*WORK ITEM*. Nothing outside the range is wanted. Repeat exactly the lines below from the one with "def execRecordFlushTimer (s" through the one with "startChoice s t r.slot".

*GIVEN RECORDS*.

/-- A step that is Parked faults: a command accepted again has failed (R35, R382). Its record names the bundle at which it stands (R389). -/
def faultParked (s : State) (a : Nat) (r : Run) (f : DFault) : State :=
  let q := (if (bk s a).run.any (·.key == r.key) then (ag s a).front else (ag s a).wings).q
  let mpc := if q.scene.isSome then q.mpc % 256 else 0
  let off := fun (b : Bank) => if b.run.any (·.key == r.key) then { b with run := b.run.map fun r => { r with going := false } } else b
  let s := modAg s a fun g => { g with front := off g.front, wings := off g.wings, flipBack := false }
  errorRecord (noteFault (setStepState s r.key (.faulted f.cause)) r.key f.cause)
    { cause := f.cause, faulted := true, slot := r.slot, agent := a, addr := f.addr, pos := r.key.pos, round := r.key.round, wave := r.key.wave,
      detail := (macroPos q).toNat + 2 ^ 32 * mpc + 2 ^ 40 * f.org.slot.toNat + 2 ^ 64 * f.org.pc.toNat }

/-- A fault that a pager region covers reaches a step that is Parked already, whose command is kept (R381): the outstanding Resume accepts it again, and a
step that has been resumed has another parked fault (R382). -/
def parkedAgain (s : State) (a : Nat) (r : Run) (f : DFault) : State :=
  match f.va with
  | none => faultParked s a r f
  | some (va, w) => match pagerRegion s r.slot va with
    | none => faultParked s a r f
    | some (i, p) =>
      if f.id ≠ 0 then faultParked s a r f
      else if r.resumed then
        upcall (modRunOf (modAg s a fun g => { g with flipBack := false }) a r.key fun x => { x with resumed := false }) r.slot a f.cause va i p w
      else s

/-- A refusal reaches the tile of the step that triggered the operation, whose sync wait on it ends. A step that is over has no tile to
trap on, and an error record is written instead. -/
def deferredFault (s : State) (a : Nat) (f : DFault) : State :=
  let owns := fun (b : Bank) => match b.run, f.step with
    | some r, some k => r.key == k
    | some _, none => true
    | none, _ => false
  let s := if f.id = 0 then s else dropResults s a f.id
  let add := fun (b : Bank) => { dropWait (· == .sync f.id) b with dfaults := b.dfaults ++ [f] }
  let parked := [(ag s a).front, (ag s a).wings].find? fun b => owns b && b.run.any fun r => stepStOf s r.key == .parked
  if let some r := parked.bind (·.run) then parkedAgain s a r f
  else if owns (ag s a).front then modAg s a fun g => { g with front := add g.front }
  else if owns (ag s a).wings then modAg s a fun g => { g with wings := add g.wings }
  else
    let k := f.step.getD { pos := 0xFFFFFFFF }
    errorRecord s { cause := f.cause, slot := slotFor s a f.step, agent := a, addr := f.addr, pos := if k.task then 0xFFFFFFFF else k.pos,
                    round := k.round, wave := k.wave }

/-- R216: a refusal reaches the issuing tile. -/
def execDeferredFault (s : State) : Host.Outcome State Fault Refusal :=
  match s.occ with
  | .dfault a f => .next (deferredFault s a f)
  | _ => .refused (.noOccasion "DEFERRED_FAULT")

/-! ### An issue cycle -/

/-- What an agent's issue cycle comes to: an instruction to execute, or nothing. -/
inductive Turn where
  | stay (s : State)
  | run (i : Instr) (s : State)

/-- Whether a wait is over (R224, R236, R308, R311, R314 to R318). -/
def waitOver (s : State) (a : Nat) : Bool :=
  match (bk s a).wait with
  | .none => true
  | .gt _ => true
  | .idle => true
  | .cue t => t ≤ s.now
  | .usr t => t ≤ s.now
  | .curtain _ => curtainCut s a
  | .loam => !(lmOf s a).running
  | _ => false

/-- What a wait that still holds the tile is charged to. -/
def waitHold (w : Wait) : Hold :=
  match w with
  | .sync _ => .sync
  | .tree _ _ _ => .sync
  | .curtain _ => .curtain
  | .cue _ | .loam | .drain _ _ _ | .usr _ | .stores _ _ _ | .image _ _ _ _ => .lock
  | _ => .quiet

/-- Whether a wait lengthens the bundle that has issued: all but those for a line and for a bank flip. -/
def bundleHolds : Wait → Bool
  | .line _ => false
  | .flip => false
  | _ => true

/-- A bank whose step waits at a curtain that has been released, and the mode of the wait's result. -/
def curtainGone (b : Bank) : Option Bool := if b.curtain.any (·.released) then curtainWait b.wait else none

/-- The step's last bundle has completed, and no hold of it is left (R35, R316). -/
def mayEnd (s : State) (a : Nat) : Bool :=
  (bk s a).q.ended && (!postHolds (bk s a).wait || (waitOver s a && (curtainWait (bk s a).wait).isNone)) && !spawnHeld s a

/-- A step whose last bundle has completed reaches Done, unless its retire record must wait for the ring (R35, R113, R122). -/
def endTurn (s : State) (a : Nat) (r : Run) : State := if journalHeld s r.key then holdCycle (endBundle s a) a .log else stepDone s a

/-- The agent's next issue cycle has come. -/
def issueTurn (s : State) (a : Nat) : Turn :=
  let s := modAg s a fun g => { g with queued := false }
  let g := ag s a
  let b := bk s a
  match b.run with
  | none => .stay s
  | some r =>
    if !r.going || g.flip.isSome || g.halted.isSome then .stay s
    else if s.now < b.q.notBefore then .stay (schedIssue s a b.q.notBefore)
    else if b.q.owed && waitOver s a then .stay (schedIssue (passBoundary s a s.now) a s.now)
    else match b.dfaults with
      | f :: fs => .stay (takeDeferred (modBk s a fun b => { b with dfaults := fs }) a f)
      | [] =>
        if let some (c, ad, k) := trapAfter b.q.after then
          .stay (takeTrap (modQ s a fun q => { q with after := [] }) a c (BitVec.ofNat 3 k) b.q.lastPc ad (lastCycle s a))
        else if mayEnd s a then .stay (endTurn s a r)
        else if iterationPassed s a r && irqReady s a != some .preempt then .run .iterationOverrun { s with occ := .at a }
        -- a curtain released while a handler ran ends the hold that comes back with the return
        else if let some m := curtainGone b then .stay (schedIssue (endCwait s a b.c.act s.now m) a s.now)
        else if !waitOver s a then .stay (holdCycle (waitTurn (if bundleHolds b.wait then endBundle s a else s) a) a (waitHold b.wait))
        else match irqReady s a with
          | some i => .run .interruptTake { s with occ := .irq a i }
          | none => match b.wait with
            | .idle => .stay (schedIssue (endBundle s a) a (s.now + 1))
            | w =>
              let late := match w with
                | .gt t => decide (gtOf s < t)
                | _ => false
              if late then .stay (schedIssue (endBundle s a) a (s.now + 1))
              else if spawnHeld s a then .stay (holdCycle (endBundle s a) a .spawn)
              else
                let s := modBk s a fun b => { b with wait := .none }
                match fetch s a with
                | .fault c => .stay (syncFault s a c 7 (if c = 0x4E then some (wd (fetchAddr s a)) else none))
                | .miss n => .stay (startLine s a n)
                | .bits x s => .run (.bundleIssue a x) s

end Sys2Proof.Machine
end

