-- ==== Sys2Proof/Machine/PromptCtl.lean ====
section
/-! DEFINITION. The Prompt Book's control (R110, R111, R113, R117): its enable, its modes, the end of a gap, and the flush of open records. -/

namespace Sys2Proof.Machine

/-! ### Enable and disable (R110, R111) -/

/-- One page of the ring, if its leaf permits both reading and writing. -/
def ringPage (s : State) (slot va : Nat) : Option RingFrame :=
  match translateIo s slot va false, translateIo s slot va true with
  | .ok p, .ok _ => if p.host || paOk p.pa then some ⟨p.host, p.pa, p.key⟩ else none
  | _, _ => none

/-- The frames of the whole ring; none where a page does not translate. -/
def ringFrames (s : State) (slot va : Nat) : Nat → Option (List RingFrame)
  | 0 => some []
  | n + 1 => match ringPage s slot (va % 2 ^ 52), ringFrames s slot (va + 65536) n with
    | some f, some fs => some (f :: fs)
    | _, _ => none

/-- A value that may be written to `PB_CTL`. -/
def ctlWritable (s : State) (slot : Nat) (v : BitVec 64) : Bool :=
  v.toNat % 4 != 3 && (!v.getLsbD 3 || (decide (20 ≤ regF s (pbReg slot 0x08) 5 0) && decide (regF s (pbReg slot 0x08) 5 0 ≤ 32)))

/-- `enable` is set: the ring is translated and its counts restart, or `enable` reads 0 and the fault is recorded (R110, R111). -/
def pbEnable (s : State) (slot : Nat) (v : BitVec 64) : State :=
  if !ctlWritable s slot v || pbEnabled s slot then s
  else
    let va := regF s (pbReg slot 0) 51 16 * 65536
    match ringFrames s slot va (pbSize s slot / 65536) with
    | none =>
      let s := setStat (setReg s (pbReg slot 0x20) (BitVec.ofNat 64 (v.toNat % 8))) slot 4
      errorRecord s { cause := 0x62, slot := slot, addr := va }
    | some fs =>
      let s := setReg (setReg (setReg s (pbReg slot 0x10) 0) (pbReg slot 0x18) 0) (pbReg slot 0x20) (BitVec.ofNat 64 (v.toNat % 16))
      let s := { s with agents := s.agents.map fun e => (e.1, { e.2 with ordinals := kset 0 e.2.ordinals slot 0 }) }
      modBook s slot fun _ => { frames := fs }

/-- R111: setting `enable`. -/
def execPbEnable (s : State) : Host.Outcome State Fault Refusal :=
  match s.occ with
  | .reg slot v => .next (pbEnable s slot v)
  | _ => .refused (.noOccasion "PB_ENABLE")

/-- `enable` is cleared: no record is written, and the ring's translations are released. -/
def pbDisable (s : State) (slot : Nat) (v : BitVec 64) : State :=
  if !ctlWritable s slot v then s
  else modBook (setReg s (pbReg slot 0x20) (BitVec.ofNat 64 (v.toNat % 8))) slot fun _ => {}

/-- R110: clearing `enable`. -/
def execPbDisable (s : State) : Host.Outcome State Fault Refusal :=
  match s.occ with
  | .reg slot v => .next (pbDisable s slot v)
  | _ => .refused (.noOccasion "PB_DISABLE")

/-- A write that leaves `enable` as it is changes `full` and `mode` alone; where the mode changes, open records are written out (R110, R117), and a due
record that the stall choice has held back goes out where `full` now allows it (R113). -/
def pbModeWrite (s : State) (slot : Nat) (v : BitVec 64) : State :=
  if !ctlWritable s slot v then s
  else
    let s := if v.toNat % 4 = pbMode s slot then s else flushAll s slot
    readOn (flushDue (setRegF s (pbReg slot 0x20) 2 0 (v.toNat % 8)) slot) slot

/-- R110: a write of `full` and `mode`. -/
def execPbModeWrite (s : State) : Host.Outcome State Fault Refusal :=
  match s.occ with
  | .reg slot v => .next (pbModeWrite s slot v)
  | _ => .refused (.noOccasion "PB_MODE_WRITE")

/-! ### The end of a gap (R113) -/

/-- The gap record is completed in place with its count and the GT, once 4,096 bytes are free, and the writer resumes. -/
def gapResume (s : State) (slot : Nat) : State :=
  match (bookOf s slot).gap with
  | none => s
  | some (pos, n) =>
    if pbSize s slot - (pbHead s slot - pbTail s slot) < 4096 then s
    else
      let old := physN s (ringAt s slot (pos % pbSize s slot)) 64
      let v := recBytes (old % 2 ^ 256) (n + 2 ^ 64 * (gtOf s % 2 ^ 64))
      modBook (devWritePhys s (ringAt s slot (pos % pbSize s slot)) 64 v) slot fun b => { b with gap := none }

/-- R113: the writer resumes after a gap. -/
def execGapResume (s : State) : Host.Outcome State Fault Refusal :=
  match s.occ with
  | .at slot => .next (gapResume s slot)
  | _ => .refused (.noOccasion "GAP_RESUME")

/-! ### The flush timer (R117) -/

/-- An open record whose first decision is 131,072 cycles old is written out, or is due once the ring has room (R113, R117). -/
def flushTimer (s : State) (slot : Nat) (k : StreamKey) : State :=
  match (bookOf s slot).opens.find? (·.key = k) with
  | none => s
  | some r => if gtOf s < r.gt + 131072 then sched s (max (s.now + 1) (cycleOf s (r.gt + 131072))) priEngine .recordFlushTimer (.stream slot k)
      else flushStream s slot k

/-- R117: the time of an open record has passed. -/
def execRecordFlushTimer (s : State) : Host.Outcome State Fault Refusal :=
  match s.occ with
  | .stream slot k => .next (flushTimer s slot k)
  | _ => .refused (.noOccasion "RECORD_FLUSH_TIMER")

end Sys2Proof.Machine
end

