open Sys2Proof Sys2Proof.Machine in
/-- R33, R35, R41, R42, R45, R46: an idle tile takes the earliest of its waiting steps, to Booking or to Loading; it starts the task at the head of its spawn queue only if none waits, with the packet's arguments in `g0` to `g15`. A flip of 64 cycles, counted from the next one or from the cycle after the boundary, exchanges the banks: a step loaded
ahead starts, a booked one at GT 16s, and a parked one runs again; the tile flips back to a parked step after a boundary, under replay at the recorded count. Turns come in the next cycle after what enables them (the model's choice, log 41). -/
def Sys2Proof.Claims.TilesTakeTheirTurn : Prop :=
  (∀ (s : State) (t : Nat) (r : StepRec) (l : Launch), s.occ = .at t → TileIdle s t r.slot → WaitsOn s t r → r.st = .assigned → (∀ x, WaitsOn s t x → x = r ∨ EarlierStep r x) →
    launchAt s r.key.pos = some l → l.slot = r.slot → (fld l.pkt 57 1 ≠ 0 → l.started = true) →
    let books := fld l.pkt 2 1 % 4 ≠ 0 ∧ l.kern.cues.isSome = true
    (pbEnabled s l.slot = false → ∃ u, exec .stepTurn s = .next u ∧ SameMemory s u ∧ u.agents = s.agents ∧
      (books → StepIs u r.key .booking ∧ Comes u s.now .bookingProbe (.at t)) ∧ (¬ books → StepIs u r.key .loading ∧ Comes u (s.now + 1) .stepLoadStart (.at2 t 0))) ∧
    (∀ w, startChoice s t l.slot l.pbMode 0 2 = .wait w → ∃ u, exec .stepTurn s = .next u ∧ { u with agenda := s.agenda } = s ∧ Comes u (s.now + 1) .stepTurn (.at t))) ∧
  (∀ (s : State) (t : Nat) (r : Run), s.occ = .at t → (ag s t).flip = none → (ag s t).front.run = none → wingsReady s t = true → (ag s t).wings.run = some r →
    (r.begun = false → pbEnabled s r.slot = false) →
    ∃ u, exec .stepTurn s = .next u ∧ (ag u t).flip = some (s.now + 64) ∧ Comes u (s.now + 64) .bankFlipComplete (.at t) ∧ SameMemory s u) ∧
  (∀ (s : State) (t : Nat) (r : Run) (k : State → State), s.occ = .at t → (ag s t).flip = none → (ag s t).front.run = none → wingsReady s t = true → (ag s t).wings.run = some r → r.begun = false →
    startChoice s t r.slot r.pbMode 0 2 = .go k → ∃ u, exec .stepTurn s = .next u ∧ u.books = (k s).books ∧ (ag u t).flip = some ((k s).now + 64)) ∧
  (∀ (s : State) (t : Nat) (r : Run), s.occ = .at t → isTile t = true → (ag s t).flip = none → (bk s t).run = some r → stepStOf s r.key = .parked →
    (r.pbMode ≠ 2 ∨ pbEnabled s r.slot = false ∨ ∀ q, nextOccasion s r.slot 0x18 (objAgent t) = some q → q.payload % 2 ^ 32 = 0) →
    (parkDrained s t r.key = true → (ag s t).ahead = false → (ag s t).wings.run = none → ∃ u, exec .stepTurn s = .next u ∧ (ag u t).flip = some (s.now + 64) ∧ Comes u (s.now + 64) .bankFlipComplete (.at t) ∧ SameMemory s u) ∧
    (parkDrained s t r.key = false ∨ (ag s t).ahead = true → ∃ u, exec .stepTurn s = .next u ∧ { u with agenda := s.agenda } = s ∧ Comes u (s.now + 1) .stepTurn (.at t))) ∧
  (∀ (s : State) (t : Nat) (slot : Nat), s.occ = .at t → TileIdle s t slot → (∀ x, ¬ WaitsOn s t x) → (ag s t).spawnQ ≠ [] →
    ∃ u, exec .stepTurn s = .next u ∧ { u with agenda := s.agenda } = s ∧ Comes u s.now .taskStart (.at t)) ∧
  (∀ (s : State) (t : Nat) (x : Task) (xs : List Task), s.occ = .at t → (ag s t).front.run = none → (ag s t).flip = none → (isTile t = true → powerState s (tileCluster t) = 0 ∧ powerMoves s (tileCluster t) = false ∧ tileTaken s t = false ∧ (ag s t).wings.run = none ∧ ∀ y, ¬ WaitsOn s t y) →
    ctxState s x.slot = 3 → pbEnabled s x.slot = false → (ag s t).spawnQ = x :: xs → let k := x.kern
    k.levels = [] → (ag s t).queued = false →
    ∃ u r, exec .taskStart s = .next u ∧ (ag u t).spawnQ = xs ∧ (bk u t).run = some r ∧ r.key.task = true ∧ r.slot = x.slot ∧ r.booking = none ∧ r.codeVa = k.codeVa ∧ r.window = x.window ∧ StepIs u r.key .running ∧
      (∀ n, n < 16 → gReg u t n = x.args.extractLsb' (32 * n) 32) ∧ (∀ n, 16 ≤ n → n < 128 → gReg u t n = BitVec.ofNat 32 (k.image / 256 ^ (4 * n))) ∧ (bk u t).q.pc = 0 ∧ (bk u t).c.fumode = k.fumode &&& fumodeMask t ∧ (bk u t).c.tvec = k.tvec ∧
      ⟨s.now + 1, priIssue, .issue t⟩ ∈ u.agenda ∧ SameMemory s u) ∧
  (∀ (s : State) (a f : Nat) (r : Run), s.occ = .at a → (ag s a).flip = some f → (ag s a).wings.run = some r → (ag s a).queued = false →
    let wings := (ag s a).wings
    (r.begun = false → (stepRec s r.key).isSome = true → emptyStep wings = false → ∃ u, exec .bankFlipComplete s = .next u ∧ (ag u a).flip = none ∧ (ctxState s r.slot ≠ 4 → SameBankRegs (bk u a) wings) ∧
      (ctxState s r.slot = 4 → (bk u a).c.ipend.getLsbD 3 = true) ∧ SameBankRegs (ag u a).wings (bk s a) ∧ StepIs u r.key .running ∧
      ⟨match r.booking with
        | none => s.now + 1
        | some b => max s.now (cycleOf s (16 * b.s)), priIssue, .issue a⟩ ∈ u.agenda ∧ SameMemory s u) ∧
    (r.begun = true → stepStOf s r.key = .parked → ∃ u, exec .bankFlipComplete s = .next u ∧ (ag u a).flip = none ∧ SameBankRegs (bk u a) wings ∧ SameBankRegs (ag u a).wings (bk s a) ∧ StepIs u r.key .running ∧
      (bk u a).run = some { r with going := true, resumed := false } ∧ (wings.x.captured = true → (bk u a).x.ports = wings.x.kept ∧ (bk u a).x.captured = false) ∧ ⟨s.now + 1, priIssue, .issue a⟩ ∈ u.agenda ∧ SameMemory s u)) ∧
  (∀ (s : State) (a f : Nat), s.occ = .at a → (ag s a).flip = some f → (ag s a).wings.run = none → ∃ u, exec .bankFlipComplete s = .next u ∧ (ag u a).flip = none ∧ SameBankRegs (ag u a).wings (bk s a) ∧ (bk u a).run = none ∧
    Comes u (s.now + 1) .stepTurn (.at a) ∧ SameMemory s u) ∧
  ∀ (s : State) (a : Nat) (r : Run), s.occ = .at a → (ag s a).wings.run = some r → (ag s a).flip = none → (ag s a).flipBack = true → (bk s a).wait ≠ .flip →
    let last := match (bk s a).run with
      | some x => if stepStOf s x.key = .running then max s.now x.iterStart + 63 else s.now + 64
      | none => s.now + 64
    let waits : Prop := ∃ u, exec .wingsFlipBack s = .next u ∧ (ag u a).flip = none ∧ ((bk s a).run ≠ none → (bk u a).wait = .flip) ∧ Comes u (s.now + 1) .wingsFlipBack (.at a) ∧ SameMemory s u
    (isBooked s a = true → exec .wingsFlipBack s = .next s) ∧
    (isBooked s a = false → pbEnabled s r.slot = false → ∃ u, exec .wingsFlipBack s = .next u ∧ (ag u a).flip = some last ∧ (ag u a).flipBack = false ∧ Comes u last .bankFlipComplete (.at a) ∧ SameMemory s u) ∧
    (isBooked s a = false → pbEnabled s r.slot = true → r.pbMode = 1 → pbStalled s r.slot 1 = true → waits) ∧
    (isBooked s a = false → pbEnabled s r.slot = true → r.pbMode = 2 → (bookOf s r.slot).closed.contains ⟨0x18, objAgent a⟩ = false →
      let count := ((bk s a).run.map (·.boundaries)).getD 0
      (∀ q, nextOccasion s r.slot 0x18 (objAgent a) = some q → count ≠ q.payload % 2 ^ 32 → ((bk s a).run ≠ none → exec .wingsFlipBack s = .next s) ∧ ((bk s a).run = none → waits)) ∧
      (∀ q, nextOccasion s r.slot 0x18 (objAgent a) = some q → count = q.payload % 2 ^ 32 → ∃ u, exec .wingsFlipBack s = .next u ∧ (ag u a).flip = some last ∧ Comes u last .bankFlipComplete (.at a) ∧ SameMemory s u) ∧
      (nextOccasion s r.slot 0x18 (objAgent a) = none → ∃ u f, exec .wingsFlipBack s = .next u ∧ (ag u a).flip = none ∧ f.cause = (if (readable s r.slot).2 = true then 0x61 else 0x60) ∧ Comes u (s.now + 1) .deferredFault (.dfault a f)))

*SOLUTION TO THE EXERCISE*.
def execRecordFlushTimer (s : State) : Host.Outcome State Fault Refusal :=
  match s.occ with
  | .stream slot k => .next (flushTimer s slot k)
  | _ => .refused (.noOccasion "RECORD_FLUSH_TIMER")

end Sys2Proof.Machine
end

open Sys2Proof Sys2Proof.Machine in
/-- R33, R35, R41, R42, R45, R46: an idle tile takes the earliest of its waiting steps, to Booking or to Loading; it starts the task at the head of its spawn queue only if none waits, with the packet's arguments in `g0` to `g15`. A flip of 64 cycles, counted from the next one or from the cycle after the boundary, exchanges the banks: a step loaded
ahead starts, a booked one at GT 16s, and a parked one runs again; the tile flips back to a parked step after a boundary, under replay at the recorded count. Turns come in the next cycle after what enables them (the model's choice, log 41). -/
def Sys2Proof.Claims.TilesTakeTheirTurn : Prop :=
  (∀ (s : State) (t : Nat) (r : StepRec) (l : Launch), s.occ = .at t → TileIdle s t r.slot → WaitsOn s t r → r.st = .assigned → (∀ x, WaitsOn s t x → x = r ∨ EarlierStep r x) →
    launchAt s r.key.pos = some l → l.slot = r.slot → (fld l.pkt 57 1 ≠ 0 → l.started = true) →
    let books := fld l.pkt 2 1 % 4 ≠ 0 ∧ l.kern.cues.isSome = true
    (pbEnabled s l.slot = false → ∃ u, exec .stepTurn s = .next u ∧ SameMemory s u ∧ u.agents = s.agents ∧
      (books → StepIs u r.key .booking ∧ Comes u s.now .bookingProbe (.at t)) ∧ (¬ books → StepIs u r.key .loading ∧ Comes u (s.now + 1) .stepLoadStart (.at2 t 0))) ∧
    (∀ w, startChoice s t l.slot l.pbMode 0 2 = .wait w → ∃ u, exec .stepTurn s = .next u ∧ { u with agenda := s.agenda } = s ∧ Comes u (s.now + 1) .stepTurn (.at t))) ∧
  (∀ (s : State) (t : Nat) (r : Run), s.occ = .at t → (ag s t).flip = none → (ag s t).front.run = none → wingsReady s t = true → (ag s t).wings.run = some r →
    (r.begun = false → pbEnabled s r.slot = false) →
    ∃ u, exec .stepTurn s = .next u ∧ (ag u t).flip = some (s.now + 64) ∧ Comes u (s.now + 64) .bankFlipComplete (.at t) ∧ SameMemory s u) ∧
  (∀ (s : State) (t : Nat) (r : Run) (k : State → State), s.occ = .at t → (ag s t).flip = none → (ag s t).front.run = none → wingsReady s t = true → (ag s t).wings.run = some r → r.begun = false →
    startChoice s t r.slot r.pbMode 0 2 = .go k → ∃ u, exec .stepTurn s = .next u ∧ u.books = (k s).books ∧ (ag u t).flip = some ((k s).now + 64)) ∧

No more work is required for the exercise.